Everyone gets a chance to wail on the sextet selections. "Bernie's Tune" - an obvious though effective dedication to producer Bernard Brightman (as it was on The Incredible Ira Sullivan, ST208) - has been associated with Mulligan for so long that, like Miles David and "Walkin'," it's hard to believe that he didn't write it. Brignola swings with a vengeance here, both on his solo and on a round of fours with Randy and Butch. "Walkin' Shoes," the most famous example of Mulligan's music, was recorded definitively by both the Mulligan Quar- and Ten- Tets and also lyricized by Mel Torme. Brecker offers the free-est solo of the date, and, in an Ellington quote, Sal begins to see the light. He also squeezes "I Wish I Were In Love Again" into "Line For Lyons," while Brecker invokes the most satisfying of Mulligan's collaborators, Chet Baker.

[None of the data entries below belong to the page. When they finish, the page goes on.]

/-! ### Where a fetch goes (rules R71, R72) -/

/-- By the defaults a fetch goes to the PC value shifted left by two, its top bit forced as that of a data address. -/
theorem wordAddress_fetchNumber {s : State} (hmap : s.params.fetchMap = .shifted)
    (hforce : s.params.userFetchForce = 29) :
    wordAddress s.fetchNumber = (forceUser s.pc.user (s.pc.addr <<< 2)).toNat := by
  have hword : ∀ x : Word, wordAddress (field x 0 30) = (x <<< 2).toNat := fun x => by
    simp only [wordAddress, field, BitVec.extractLsb'_toNat, BitVec.toNat_shiftLeft, Nat.shiftRight_zero,
      Nat.shiftLeft_eq]
    omega
  have hshift : forceUserPc 29 s.pc.user s.pc.addr <<< 2 = forceUser s.pc.user (s.pc.addr <<< 2) := by
    cases s.pc.user
    · rfl
    · exact BitVec.shiftLeft_or_distrib _ _ _
  simp only [State.fetchNumber, fetchWordNumber, mapPc, hmap, hforce, hword, hshift]

theorem userSpace_fetchNumber {s : State} (huser : s.pc.user = true) (hmap : s.params.fetchMap = .shifted)
    (hforce : s.params.userFetchForce = 29) : 2 ^ 31 ≤ wordAddress s.fetchNumber := by
  rw [wordAddress_fetchNumber hmap hforce, forceUser_toNat, if_pos huser]
  omega

/-! ### What a fetch finds (rules R76, R78, R79) -/

/-- The record is out of the queue's reach and its older copy gone: the platform says that fetches see stores, or the
word is in user space and every buffer has been filled since. -/
def StaleWord.Gone (e : StaleWord) (p : Params) : Prop :=
  4 ≤ e.age ∧ (p.fetchCoherent = true ∨
    2 ^ 31 ≤ wordAddress e.word ∧ ∀ j, ∃ i ∈ e.refilled, Config.cacheBuffer i = Config.cacheBuffer j)

theorem StaleWord.displaced_iff (e : StaleWord) :
    e.displaced = true ↔ 4 ≤ e.age ∧ 2 ^ 31 ≤ wordAddress e.word ∧
      ∀ j, ∃ i ∈ e.refilled, Config.cacheBuffer i = Config.cacheBuffer j := by
  simp only [StaleWord.displaced, Bool.and_eq_true, userWord_iff, coversBuffers_iff, StaleWord.queueTurned,
    decide_eq_true_eq, and_assoc]

theorem StaleWord.gone_iff (e : StaleWord) (p : Params) :
    e.Gone p ↔ (e.displaced || p.fetchCoherent && e.queueTurned) = true := by
  simp only [Bool.or_eq_true, Bool.and_eq_true, StaleWord.displaced_iff, StaleWord.queueTurned, decide_eq_true_eq,
    StaleWord.Gone]
  tauto

theorem StaleWord.not_gone_iff (e : StaleWord) (p : Params) :
    ¬ e.Gone p ↔ e.age < 4 ∨ p.fetchCoherent = false ∧ (wordAddress e.word < 2 ^ 31 ∨
      ∃ j, ∀ i ∈ e.refilled, Config.cacheBuffer i ≠ Config.cacheBuffer j) := by
  simp only [StaleWord.Gone, not_and_or, not_or, not_le, Bool.not_eq_true, not_forall, not_exists, imp_iff_not_or,
    ne_eq]

/-- A fetch may find an older copy exactly if a record of its word is not gone. -/
theorem State.fetchesStale_iff (s : State) (w : WordNumber) :
    s.fetchesStale w = true ↔ ∃ e ∈ s.stale, e.word = w ∧ ¬ e.Gone s.params := by
  simp only [State.fetchesStale, List.any_eq_true, StaleWord.gone_iff, Bool.and_eq_true, beq_iff_eq,
    Bool.not_eq_true, Bool.not_eq_true']
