-- ==== Sys2Proof/Machine/Step.lean ====
section
/-! DEFINITION. One transition of the machine: the next transaction is taken from the port and performed completely
(46 R173). With none presented the block holds its state (60 R202). -/

namespace Sys2Proof.Machine

/-- Perform what is presented: a code word's operation, or the test-bench entry. -/
def perform (x : Stimulus) (s : State) : Host.Outcome State Fault Refusal :=
  match x with
  | .push d g => benchPush d g s
  | .code c =>
    match decode c with
    | .ok i => exec i s
    | .error e => .refused (refusalOf e)

/-- One transition. -/
def step (s : State) : Host.Outcome State Fault Refusal :=
  match takeNext s with
  | none => .next s
  | some (x, s') => perform x s'

/-- The state whose next transition runs an opcode-table word: the word is presented at the port before all others. -/
def State.withFetchWord (s : State) (nbits w : Nat) : State := present (placedCode nbits w) s

end Sys2Proof.Machine
end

Brecker also joins forces with the quartet for a poignant reading of Mulligan's 1980 homage piece, "Song For Stray Horn."

Returning to the hornless quartet, Sal contributes one of his loveliest solos on record to "Walk On The Water," a 1980 Grammy-winning vehicle for Mulligan's other axe, the soprano sax. "When I first heard this waltz," says Sal, "it knocked me out. It proves that Gerry's the kind of a guy that's always modernizing, always growing."

The same point, needless to say, also applies to Salvador. It was mentioned at the outset that jazzmen have been playing Mulligan's music for a long time. If he keeps writing them like this, there's good reason to suspect that people -and Sal Salvador in particular - will be playing Mulligan's music for a good many years to come.